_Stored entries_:
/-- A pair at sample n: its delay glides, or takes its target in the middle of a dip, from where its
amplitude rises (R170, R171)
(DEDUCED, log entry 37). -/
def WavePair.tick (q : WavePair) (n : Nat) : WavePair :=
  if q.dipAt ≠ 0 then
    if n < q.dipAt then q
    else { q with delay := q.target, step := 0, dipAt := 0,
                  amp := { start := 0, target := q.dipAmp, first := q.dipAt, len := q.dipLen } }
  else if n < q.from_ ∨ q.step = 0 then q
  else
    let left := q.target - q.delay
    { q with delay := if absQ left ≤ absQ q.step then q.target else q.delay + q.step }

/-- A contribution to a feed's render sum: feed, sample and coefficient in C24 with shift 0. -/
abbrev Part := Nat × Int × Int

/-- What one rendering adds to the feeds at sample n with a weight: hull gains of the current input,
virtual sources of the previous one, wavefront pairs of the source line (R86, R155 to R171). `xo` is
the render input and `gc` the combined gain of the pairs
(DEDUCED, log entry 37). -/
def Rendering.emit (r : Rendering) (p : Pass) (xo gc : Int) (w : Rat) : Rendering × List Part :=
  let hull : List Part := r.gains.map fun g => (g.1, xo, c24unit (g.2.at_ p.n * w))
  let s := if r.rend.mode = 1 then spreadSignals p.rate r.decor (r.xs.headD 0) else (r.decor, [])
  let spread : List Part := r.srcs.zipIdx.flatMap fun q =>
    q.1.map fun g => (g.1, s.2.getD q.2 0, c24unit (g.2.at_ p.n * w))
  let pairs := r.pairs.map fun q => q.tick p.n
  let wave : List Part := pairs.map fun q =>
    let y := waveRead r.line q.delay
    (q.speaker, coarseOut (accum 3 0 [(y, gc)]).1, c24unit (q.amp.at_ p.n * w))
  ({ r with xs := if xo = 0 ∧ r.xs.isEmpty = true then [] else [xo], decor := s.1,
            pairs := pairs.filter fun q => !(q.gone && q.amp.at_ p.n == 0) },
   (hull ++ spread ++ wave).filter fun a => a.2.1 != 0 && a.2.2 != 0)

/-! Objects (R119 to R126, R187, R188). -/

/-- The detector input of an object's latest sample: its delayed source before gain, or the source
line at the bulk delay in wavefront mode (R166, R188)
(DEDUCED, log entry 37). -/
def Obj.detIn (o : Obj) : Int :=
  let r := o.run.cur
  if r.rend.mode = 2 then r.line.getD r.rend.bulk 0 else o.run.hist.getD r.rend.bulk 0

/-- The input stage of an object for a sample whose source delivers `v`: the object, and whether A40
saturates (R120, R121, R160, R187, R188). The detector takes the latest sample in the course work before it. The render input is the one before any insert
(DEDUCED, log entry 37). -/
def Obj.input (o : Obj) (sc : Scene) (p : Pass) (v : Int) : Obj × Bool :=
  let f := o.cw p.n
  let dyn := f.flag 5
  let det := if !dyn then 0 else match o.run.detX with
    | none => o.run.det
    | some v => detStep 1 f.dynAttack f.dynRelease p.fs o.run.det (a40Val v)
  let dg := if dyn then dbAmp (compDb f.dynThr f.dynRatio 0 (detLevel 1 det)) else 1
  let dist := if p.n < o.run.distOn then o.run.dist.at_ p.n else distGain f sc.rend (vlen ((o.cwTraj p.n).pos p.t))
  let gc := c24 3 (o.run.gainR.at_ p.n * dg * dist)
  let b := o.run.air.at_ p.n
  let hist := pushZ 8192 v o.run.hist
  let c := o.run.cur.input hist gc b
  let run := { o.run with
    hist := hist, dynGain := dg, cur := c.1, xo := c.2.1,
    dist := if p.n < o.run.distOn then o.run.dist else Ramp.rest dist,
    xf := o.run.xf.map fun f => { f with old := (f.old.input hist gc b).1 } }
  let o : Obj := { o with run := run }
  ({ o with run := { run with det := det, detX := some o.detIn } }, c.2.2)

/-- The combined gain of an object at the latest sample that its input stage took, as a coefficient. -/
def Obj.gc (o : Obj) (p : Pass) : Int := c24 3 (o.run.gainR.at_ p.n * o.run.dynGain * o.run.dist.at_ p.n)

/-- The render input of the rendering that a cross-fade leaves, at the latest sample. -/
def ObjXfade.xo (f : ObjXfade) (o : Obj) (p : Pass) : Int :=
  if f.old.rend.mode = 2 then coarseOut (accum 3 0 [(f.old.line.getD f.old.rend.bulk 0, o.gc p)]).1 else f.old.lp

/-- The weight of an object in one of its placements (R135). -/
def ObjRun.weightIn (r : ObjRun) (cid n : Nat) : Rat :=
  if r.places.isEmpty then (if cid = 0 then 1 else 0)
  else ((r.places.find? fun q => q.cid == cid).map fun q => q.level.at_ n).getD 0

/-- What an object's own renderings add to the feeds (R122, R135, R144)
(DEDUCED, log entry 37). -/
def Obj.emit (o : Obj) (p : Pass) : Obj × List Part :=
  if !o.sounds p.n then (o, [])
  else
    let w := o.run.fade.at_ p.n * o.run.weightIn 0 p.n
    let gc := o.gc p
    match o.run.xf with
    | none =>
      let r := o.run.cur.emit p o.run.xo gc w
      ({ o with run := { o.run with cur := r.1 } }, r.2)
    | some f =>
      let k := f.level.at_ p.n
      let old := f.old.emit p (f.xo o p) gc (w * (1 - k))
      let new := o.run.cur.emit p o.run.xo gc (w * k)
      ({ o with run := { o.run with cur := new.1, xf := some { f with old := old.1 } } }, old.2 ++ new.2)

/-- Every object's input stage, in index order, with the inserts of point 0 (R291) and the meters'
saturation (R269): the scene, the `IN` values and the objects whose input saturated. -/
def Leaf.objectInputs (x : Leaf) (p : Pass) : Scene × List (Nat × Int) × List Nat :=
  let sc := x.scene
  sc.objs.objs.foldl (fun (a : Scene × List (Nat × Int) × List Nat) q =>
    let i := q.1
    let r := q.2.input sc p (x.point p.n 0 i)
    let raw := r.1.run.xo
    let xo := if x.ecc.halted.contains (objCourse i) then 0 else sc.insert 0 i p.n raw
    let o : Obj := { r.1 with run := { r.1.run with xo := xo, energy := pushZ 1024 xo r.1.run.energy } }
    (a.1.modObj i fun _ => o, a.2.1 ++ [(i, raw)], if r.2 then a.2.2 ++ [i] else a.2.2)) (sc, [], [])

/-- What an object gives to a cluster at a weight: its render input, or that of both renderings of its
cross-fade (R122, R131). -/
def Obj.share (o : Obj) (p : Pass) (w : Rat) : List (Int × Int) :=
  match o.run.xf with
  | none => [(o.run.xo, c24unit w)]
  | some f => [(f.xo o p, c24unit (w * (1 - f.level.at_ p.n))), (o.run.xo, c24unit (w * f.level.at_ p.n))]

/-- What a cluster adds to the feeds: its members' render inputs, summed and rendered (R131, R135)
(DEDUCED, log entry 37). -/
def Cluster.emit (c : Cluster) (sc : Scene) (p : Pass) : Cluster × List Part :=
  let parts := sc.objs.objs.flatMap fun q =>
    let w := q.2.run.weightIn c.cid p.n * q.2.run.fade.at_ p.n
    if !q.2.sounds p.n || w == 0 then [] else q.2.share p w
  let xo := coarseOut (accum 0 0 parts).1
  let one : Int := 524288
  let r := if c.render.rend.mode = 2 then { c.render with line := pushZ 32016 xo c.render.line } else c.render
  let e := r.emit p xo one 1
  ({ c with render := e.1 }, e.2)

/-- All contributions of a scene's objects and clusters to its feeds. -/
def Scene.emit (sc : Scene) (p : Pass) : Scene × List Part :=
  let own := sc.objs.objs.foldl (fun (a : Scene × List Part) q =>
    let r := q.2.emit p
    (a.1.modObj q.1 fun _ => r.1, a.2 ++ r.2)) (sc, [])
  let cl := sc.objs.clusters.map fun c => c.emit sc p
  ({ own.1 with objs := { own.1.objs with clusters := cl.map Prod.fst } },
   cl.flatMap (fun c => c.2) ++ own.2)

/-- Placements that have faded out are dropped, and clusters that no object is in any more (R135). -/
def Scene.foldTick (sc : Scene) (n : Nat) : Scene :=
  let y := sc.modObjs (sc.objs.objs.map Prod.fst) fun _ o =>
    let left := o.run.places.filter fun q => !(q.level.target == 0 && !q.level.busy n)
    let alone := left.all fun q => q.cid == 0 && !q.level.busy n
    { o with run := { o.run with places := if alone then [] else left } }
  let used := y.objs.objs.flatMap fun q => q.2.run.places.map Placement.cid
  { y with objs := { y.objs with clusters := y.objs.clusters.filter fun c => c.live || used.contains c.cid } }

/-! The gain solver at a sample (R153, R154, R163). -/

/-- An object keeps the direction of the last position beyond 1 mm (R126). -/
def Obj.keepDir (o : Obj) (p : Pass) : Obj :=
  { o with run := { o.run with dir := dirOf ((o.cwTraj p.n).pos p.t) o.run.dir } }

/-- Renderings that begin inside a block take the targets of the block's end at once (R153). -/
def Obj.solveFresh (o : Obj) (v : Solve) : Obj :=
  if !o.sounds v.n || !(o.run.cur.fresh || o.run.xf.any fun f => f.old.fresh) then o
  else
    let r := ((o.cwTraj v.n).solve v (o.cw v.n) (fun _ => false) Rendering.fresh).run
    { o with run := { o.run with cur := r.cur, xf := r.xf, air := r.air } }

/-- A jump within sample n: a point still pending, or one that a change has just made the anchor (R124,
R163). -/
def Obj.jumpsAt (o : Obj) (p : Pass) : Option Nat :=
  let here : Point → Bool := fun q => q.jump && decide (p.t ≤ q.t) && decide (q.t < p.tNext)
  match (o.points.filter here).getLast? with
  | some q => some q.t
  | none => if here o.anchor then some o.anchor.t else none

_PROBLEM DESCRIPTION_: Copy out only the lines of the records above from the one with "old.2 ++ new.2)" through the one with "if !q.2.sounds p.n", exactly as they stand, both included.

_PROBLEM SOLUTION_:
      ({ o with run := { o.run with cur := new.1, xf := some { f with old := old.1 } } }, old.2 ++ new.2)

/-- Every object's input stage, in index order, with the inserts of point 0 (R291) and the meters'
saturation (R269): the scene, the `IN` values and the objects whose input saturated. -/
def Leaf.objectInputs (x : Leaf) (p : Pass) : Scene × List (Nat × Int) × List Nat :=
  let sc := x.scene
  sc.objs.objs.foldl (fun (a : Scene × List (Nat × Int) × List Nat) q =>
    let i := q.1
    let r := q.2.input sc p (x.point p.n 0 i)
    let raw := r.1.run.xo
    let xo := if x.ecc.halted.contains (objCourse i) then 0 else sc.insert 0 i p.n raw
    let o : Obj := { r.1 with run := { r.1.run with xo := xo, energy := pushZ 1024 xo r.1.run.energy } }
    (a.1.modObj i fun _ => o, a.2.1 ++ [(i, raw)], if r.2 then a.2.2 ++ [i] else a.2.2)) (sc, [], [])

/-- What an object gives to a cluster at a weight: its render input, or that of both renderings of its
cross-fade (R122, R131). -/
def Obj.share (o : Obj) (p : Pass) (w : Rat) : List (Int × Int) :=
  match o.run.xf with
  | none => [(o.run.xo, c24unit w)]
  | some f => [(f.xo o p, c24unit (w * (1 - f.level.at_ p.n))), (o.run.xo, c24unit (w * f.level.at_ p.n))]

/-- What a cluster adds to the feeds: its members' render inputs, summed and rendered (R131, R135)
(DEDUCED, log entry 37). -/
def Cluster.emit (c : Cluster) (sc : Scene) (p : Pass) : Cluster × List Part :=
  let parts := sc.objs.objs.flatMap fun q =>
    let w := q.2.run.weightIn c.cid p.n * q.2.run.fade.at_ p.n
    if !q.2.sounds p.n || w == 0 then [] else q.2.share p w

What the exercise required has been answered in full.